Deve quindi riconoscere che la guerra porta male anche a coloro che concorrono a prepararla, a fomentarla, a farla durare, anche se dichiara che i loro eredi persistono nella fabbricazione di armi e munizioni, dato il perenne divampare di guerre nel mondo. Nella vigorosa e articolata reprimenda dell’Accusatore vengono, successivamente, coinvolti i fabbricanti di pneumatici, gli allevatori e venditori di muli all’esercito. Accennando alle disumane crudeltà che la guerra comporta, la Voce esclama: “Guai all’alpino che avrebbe visto atterrare da una pallottola il suo mulo! Fosse morto un uomo, non sarebbe stata una perdita per la nazione”. E l’Accusatore commenta amaramente: “Sarebbe stato rimpiazzato da un commilitone dalla penna nera esposto alla medesima sorte. La guerra, già, una strage di adulti innocenti”. Preludio alla convocazione di Enrico Fermi è poi un’esemplificazione storica positiva, quella del genio universale, Leonardo, che non rivelò mai ad alcuno dei Prìncipi che conducevano campagne di guerra l’invenzione di una micidiale macchina d’assalto atta a produrre il totale sfacelo del nemico.

A Fermi, insignito del Nobel per la fisica nucleare nel 1938, e ai Ragazzi di via Panisperna, l’Accusatore imputa il brevetto n.ro 324458, embrione di mala scienza che partorì negli Stati Uniti proliferazioni atomiche responsabili di immani disastri, che vengono rievocati con un impressionante crescendo di realismo e di orrore. E gli chiede di dichiarare quanto pesa nella sua bilancia il valore di una vita umana. “Non ha peso” è la cinica risposta. “È come un albero, una casa, una baracca. Non c’è differenza tra loro”. Sotto il peso della gravi contestazioni dell’Accusatore, che accusa lui e gli altri tre scienziati a cui era stato affidato il progetto Manhattan (Oppenheimer, Lawrence e Compton) di aver forzato la mano ai responsabili perché la bomba atomica fosse usata contro il Giappone senza preavviso e in due luoghi diversi, crollano le fragili impalcature difensive e i luoghi comuni o i balbettii pretestuosi delle varie Voci. Solo l’ultimo interlocutore, Albert Einstein, pronuncia parole edificanti, ricordando di aver predicato, con Albert Schweitzer e Bertrand Russel, il divieto di test e sperimentazioni atomiche, di essersi opposto, nell’estate del 1945, al bombardamento del Giappone, di avere poi proposto il disarmo nucleare, di avere sempre sentito viva “la figura di Gesù”, di non aver mai indossato una divisa, e affermando che conta la famiglia, contano i figli, conta l’amore per la donna. Risplende, così, la luce abbagliante di verità che dissipa le tenebre di un malcostume alieno da ogni preoccupazione etica. Donde l’approdo conclusivo dell’Accusatore alla serenità nell’ascoltare la lezione redentiva di un sapiente della terra, di un giusto che annunzia primario il rispetto della vita, a prescindere dal colore della pelle, dalla fede religiosa, dalla lingua.

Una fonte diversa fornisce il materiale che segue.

-- ==== Sys2Proof/Machine/Memory.lean ====
section
/-! DEFINITION. Memory: the per-context map (R86), local memory with its undo log (R87, R94), cluster memory
(R90, R91), translation (R54 to R66), the access tables (R67, R68), and the checks of R100. -/

namespace Sys2Proof.Machine

/-! ### Error marks (R359) -/

/-- The bytes of the word or line that a mark names. -/
def ErrMark.size (m : ErrMark) : Nat :=
  match m.store with
  | .phys => 64
  | _ => 8

/-- A mark of a store touches a range. -/
def ErrMark.meets (m : ErrMark) (st : Store) (a n : Nat) : Bool :=
  m.store == st && decide (m.addr < a + n) && decide (a < m.addr + m.size)

/-- An uncorrectable error lies in a range. -/
def State.hardErr (s : State) (st : Store) (a n : Nat) : Bool := s.errs.any (fun m => m.hard && m.meets st a n)

/-- A correctable error lies in a range. -/
def State.softErr (s : State) (st : Store) (a n : Nat) : Bool := s.errs.any (fun m => !m.hard && m.meets st a n)

/-- A whole-line write clears the error of each line that it covers (R359). -/
def State.clearErr (s : State) (st : Store) (a n : Nat) : State :=
  if s.errs.isEmpty then s
  else { s with errs := s.errs.filter (fun m =>
    !(m.store == st && decide (a ≤ m.addr / 64 * 64) && decide (m.addr / 64 * 64 + 64 ≤ a + n))) }

/-- A core reads a corrected word: the device writes it back corrected and counts the event for the launch
whose group the core runs (R359, R360). [DEDUCED, log 55] -/
def State.correct (s : State) (p : Nat) (st : Store) (a n : Nat) : State :=
  if s.softErr st a n then
    let s := { s with errs := s.errs.filter (fun m => !(!m.hard && m.meets st a n)) }
    match (s.core p).group, s.partOf p with
    | some g, some q => s.modPart q (fun x =>
        { x with launches := x.launches.map (fun l =>
            if l.serial == g.launch then { l with cause := l.cause ||| 1#8, verd := max l.verd 1 } else l) })
    | _, _ => s
  else s

/-! ### Local memory and the undo log -/

/-- Logs a local line before the first write of the interval to it (R94, R95): a line that is not logged while EN is 0, or when
4,096 are, sets OVF, and it is logged at a later write of the interval that finds EN 1 and a free line. [DEDUCED, log 35] -/
def Core.logLine (c : Core) (line : Nat) : Core :=
  if c.ulog.any (fun l => l.line == line) then c
  else if !c.ulogEn || 4096 ≤ c.ulog.length then { c with ovf := true }
  else { c with ulog := c.ulog ++ [{ line := line, old := BitVec.ofNat 512 (bread c.mem (line * 64) 64) }] }

/-- Logs the lines that `n` bytes from `a` touch. -/
def Core.logLines (c : Core) (a n : Nat) : Core :=
  (upTo ((a % 64 + n + 63) / 64)).foldl (fun c k => c.logLine (a / 64 + k)) c

/-- Writes `n` bytes of a number into local memory. -/
def Core.writeLocal (c : Core) (a n v : Nat) : Core :=
  let c := c.logLines a n
  { c with mem := bwrite c.mem a n v }

/-- The log lines of earlier intervals once the present one is discarded: its own take their places. -/
def Core.pastLog (c : Core) : List LogLine := c.ulog ++ c.ulogPast.drop c.ulog.length

/-- Rolls a core's local memory back to the start of the interval (R96). -/
def Core.rollback (c : Core) : Core :=
  { c with mem := c.ulog.foldl (fun m l => bwrite m (l.line * 64) 64 l.old.toNat) c.mem, ulog := [], ulogPast := c.pastLog }

/-- Restarts a core's log (R94). [DEDUCED, log 35] -/
def Core.restartLog (c : Core) : Core := { c with ulog := [], ulogPast := c.pastLog, ovf := false }

/-! ### Cluster memory -/

/-- First byte of cluster memory. -/
def cluBase : Nat := 0x01000000

/-- First byte of the undo-log region (R91). -/
def logBase : Nat := 0x029C0000

/-- One past the last byte of cluster memory. -/
def cluEnd : Nat := 0x02C00000

/-- The log line at a place of a core's log: of this interval, or left by an earlier one. -/
def Core.logged (c : Core) (k : Nat) : Option LogLine :=
  match c.ulog[k]? with
  | some l => some l
  | none => c.ulogPast[k]?

/-- Replaces the log line at a place of a core's log. -/
def Core.setLogged (c : Core) (k : Nat) (l : LogLine) : Core :=
  if k < c.ulog.length then { c with ulog := c.ulog.set k l } else { c with ulogPast := c.ulogPast.set k l }

/-- The core whose log holds an address of the undo-log region (R91). -/
def logCore (cl a : Nat) : Nat := coreAt cl ((a - logBase) / 0x40000)

/-- The place in that core's log. -/
def logPlace (a : Nat) : Nat := (a - logBase) % 0x40000 / 64

/-- The log line that a byte of the undo-log region shows. -/
def State.logAt (s : State) (cl a : Nat) : Option LogLine := (s.core (logCore cl a)).logged (logPlace a)

/-- Each 16-byte block of a line through a function of its number (R88). -/
def mapBlocks (f : Nat → BitVec 128 → BitVec 128) (v : VWord) : VWord :=
  f 3 (v.extractLsb' 384 128) ++ f 2 (v.extractLsb' 256 128) ++ f 1 (v.extractLsb' 128 128) ++ f 0 (v.extractLsb' 0 128)

/-- What cluster memory shows of a log line (R88, R90, R94): the core's ciphertext, deciphered with the cluster's key. [DEDUCED, log 15] -/
def State.logView (s : State) (cl a : Nat) (l : LogLine) : VWord :=
  let key := (s.cluster cl).keyNo
  mapBlocks (fun b x => (Config.cluCipher key cl ((a - cluBase) / 64) b).symm
    (Config.coreCipher key (logCore cl a) l.line b x)) l.old

/-- The plaintext that rollback writes for a log line that cluster memory shows so. [DEDUCED, log 15] -/
def State.logBack (s : State) (cl a : Nat) (l : LogLine) (seen : VWord) : VWord :=
  let key := (s.cluster cl).keyNo
  mapBlocks (fun b x => (Config.coreCipher key (logCore cl a) l.line b).symm
    (Config.cluCipher key cl ((a - cluBase) / 64) b x)) seen

/-- A byte of cluster memory. A byte of a log line shows the line's ciphertext through the cluster's key. [DEDUCED, log 15] -/
def State.cluByte (s : State) (cl a : Nat) : Byte :=
  if a < logBase then bget (s.cluster cl).mem a
  else match s.logAt cl a with
    | none => bget (s.cluster cl).mem a
    | some l => BitVec.ofNat 8 (bits (s.logView cl a l).toNat (8 * (a % 64)) 8)

/-- `n` bytes of cluster memory as a number. -/
def State.cluRead (s : State) (cl a : Nat) : Nat → Nat
  | 0 => 0
  | n + 1 => (s.cluByte cl a).toNat + 256 * s.cluRead cl (a + 1) n

/-- Writes a byte of the undo-log region: a log line then holds what deciphers to it. [DEDUCED, log 15] -/
def State.logPut (s : State) (cl a : Nat) (v : Byte) : State :=
  match s.logAt cl a with
  | none => s.modCluster cl (fun c => { c with mem := bset c.mem a v })
  | some l =>
    let seen := BitVec.ofNat 512 (withBits (s.logView cl a l).toNat (8 * (a % 64)) 8 v.toNat)
    s.modCore (logCore cl a) (fun c => c.setLogged (logPlace a) { l with old := s.logBack cl a l seen })

/-- Writes `n` bytes of a number into cluster memory. -/
def State.cluWrite (s : State) (cl a n v : Nat) : State :=
  if a + n ≤ logBase then s.modCluster cl (fun c => { c with mem := bwrite c.mem a n v })
  else (upTo n).foldl (fun s k =>
    let b := BitVec.ofNat 8 (v / 256 ^ k)
    if a + k < logBase then s.modCluster cl (fun c => { c with mem := bset c.mem (a + k) b }) else s.logPut cl (a + k) b) s

/-- The banks of cluster memory that the lines of an access lie in (R90). -/
def banksOf (a n : Nat) : List Nat := (upTo ((a % 64 + n + 63) / 64)).map (fun k => (a / 64 + k) % 32)

/-! ### Physical addresses (R54, R55) -/

/-- What a physical address holds. -/
inductive Tier where
  /-- HBM4E or LPDDR-6 of a die. -/
  | dev (die : Nat)
  /-- Host memory. -/
  | host
  /-- Nothing. -/
  | hole
  deriving DecidableEq, Repr

/-- The tier of a physical address. -/
def tierOf (pa : Nat) : Tier :=
  if pa < 0x4000000000 then .dev 0
  else if pa < 0x8000000000 then .dev 1
  else if 0x10000000000 ≤ pa && pa < 0x16000000000 then .dev 0
  else if 0x18000000000 ≤ pa && pa < 0x1E000000000 then .dev 1
  else if 0x8000000000000 ≤ pa && pa < 0x10000000000000 then .host
  else .hole

/-- The access-table number of the target that owns a physical address: home slice die * 16 + PA[15:12], or the
PCIe controller. -/
def targetOf (pa : Nat) : Nat :=
  match tierOf pa with
  | .dev d => d * 16 + pa / 4096 % 16
  | .host => 0x3000
  | .hole => 0xFFFF

/-- The master ID of an agent of a cluster site (R67). -/
def masterOf (cl agent : Nat) : Nat := cl / 256 * 4096 + cl % 256 * 16 + agent

/-- The FW partition (R68). -/
def fwPart : Nat := 16

/-- A row's right for a kind of access. -/
def AccessRow.right (r : AccessRow) (acc : Nat) : Bool := if acc == 0 || acc == 3 then r.r else if acc == 1 then r.w else r.a

/-- A master's row in a target's access table. -/
def State.rowOf (s : State) (target master : Nat) : Option AccessRow :=
  s.access.find? (fun r => r.target == target && r.master == master)

/-- The range entry of a target that holds an address: a target keeps 64 (R67). -/
def State.rangeAt (s : State) (target pa : Nat) : Option Range :=
  ((s.ranges.filter (fun x => x.target == target)).take 64).find? (fun x => decide (x.base ≤ pa) && decide (pa ≤ x.limit))

/-- A range entry is open to a master that carries partition `q` (R67, R68): it belongs to the partition, admits the master and
is not being zeroed; the supervisor cores and Markhor read and write the ranges of every partition. -/
def Range.opens (x : Range) (master q acc : Nat) (fw : Bool) : Bool :=
  let admits := match x.only with
    | some m => m == master
    | none => true
  let owner := x.part == q || (q == fwPart && fw && x.part < 16
    && (master / 16 % 256 == 176 || master / 16 % 256 == 177) && acc != 2)
  owner && admits && x.next.isNone

/-- The physical address of a die's Chestnut segment: 2 MiB of that die's HBM4E, at a multiple of 64 KiB (R350). [DESIGN CHOICE, log 79] -/
def State.chestAt (s : State) (d : Nat) : Nat :=
  d * 0x4000000000 + min ((s.die d).chestBase / 0x10000 * 0x10000) (0x4000000000 - 0x200000)

/-- A Chestnut segment of either die lies in a range of bytes, and the master is not the scheduler of its home slice 0 (R350). -/
def State.chestBars (s : State) (master pa n : Nat) : Bool :=
  [0, 1].any (fun d => decide (s.chestAt d < pa + n) && decide (pa < s.chestAt d + 0x200000) && master != d * 4096 + 160 * 16 + 15)

/-- The owning targets permit an access to `n` bytes at `pa` (R67, R68): at each 4 KiB of a slice, and each range entry, that it
touches, the master's row gives the right and the range is open. `carried` is the partition that the request carries, if its
master does not take the row's own. The first argument bounds the pieces. -/
def State.permitsFrom (s : State) (master : Nat) (carried : Option Nat) (acc : Nat) : Nat → Nat → Nat → Bool
  | 0, _, _ => false
  | fuel + 1, pa, n =>
    match s.rowOf (targetOf pa) master, s.rangeAt (targetOf pa) pa with
    | some r, some x =>
      let q := match carried with
        | some q => q
        | none => r.part
      let m := min n (min (x.limit + 1 - pa) (4096 - pa % 4096))
      r.right acc && x.opens master q acc (r.part == fwPart) && (m == n || s.permitsFrom master carried acc fuel (pa + m) (n - m))
    | _, _ => false

/-- The owning targets permit an access to `n` bytes at `pa`. -/
def State.permits (s : State) (master : Nat) (carried : Option Nat) (acc pa n : Nat) : Bool :=
  !(s.chestBars master pa n) && s.permitsFrom master carried acc 128 pa n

Parole drammaticamente attuali, che configurano un kèrigma irenico e umanitario vigoroso e perentorio, rivolto soprattutto agli scienziati, ai reggitori di popoli, ai potenti della terra. Un testo, dunque, il cui tono profetico con l’altissima tensione apocalittica della scrittura richiama quello che Raffaele Bussi, uno dei più acuti esegeti dell’autore di Prete Salvatico, considera il messaggio finale di Pasquale Maffeo (riportato nel risvolto di copertina): “E l’umanità? Per rinsavire, bisogna che subito prenda coscienza dei propri mali. Per sanare i mali, bisogna che subito converta in ordine i disordini, smetta le offese e le dissipazioni, accetti il peso delle giornate, faccia nascere il bene dal dolore, o l’ingovernabile fiume romperà gli argini e coprirà la terra dei vivi e la memoria dei morti.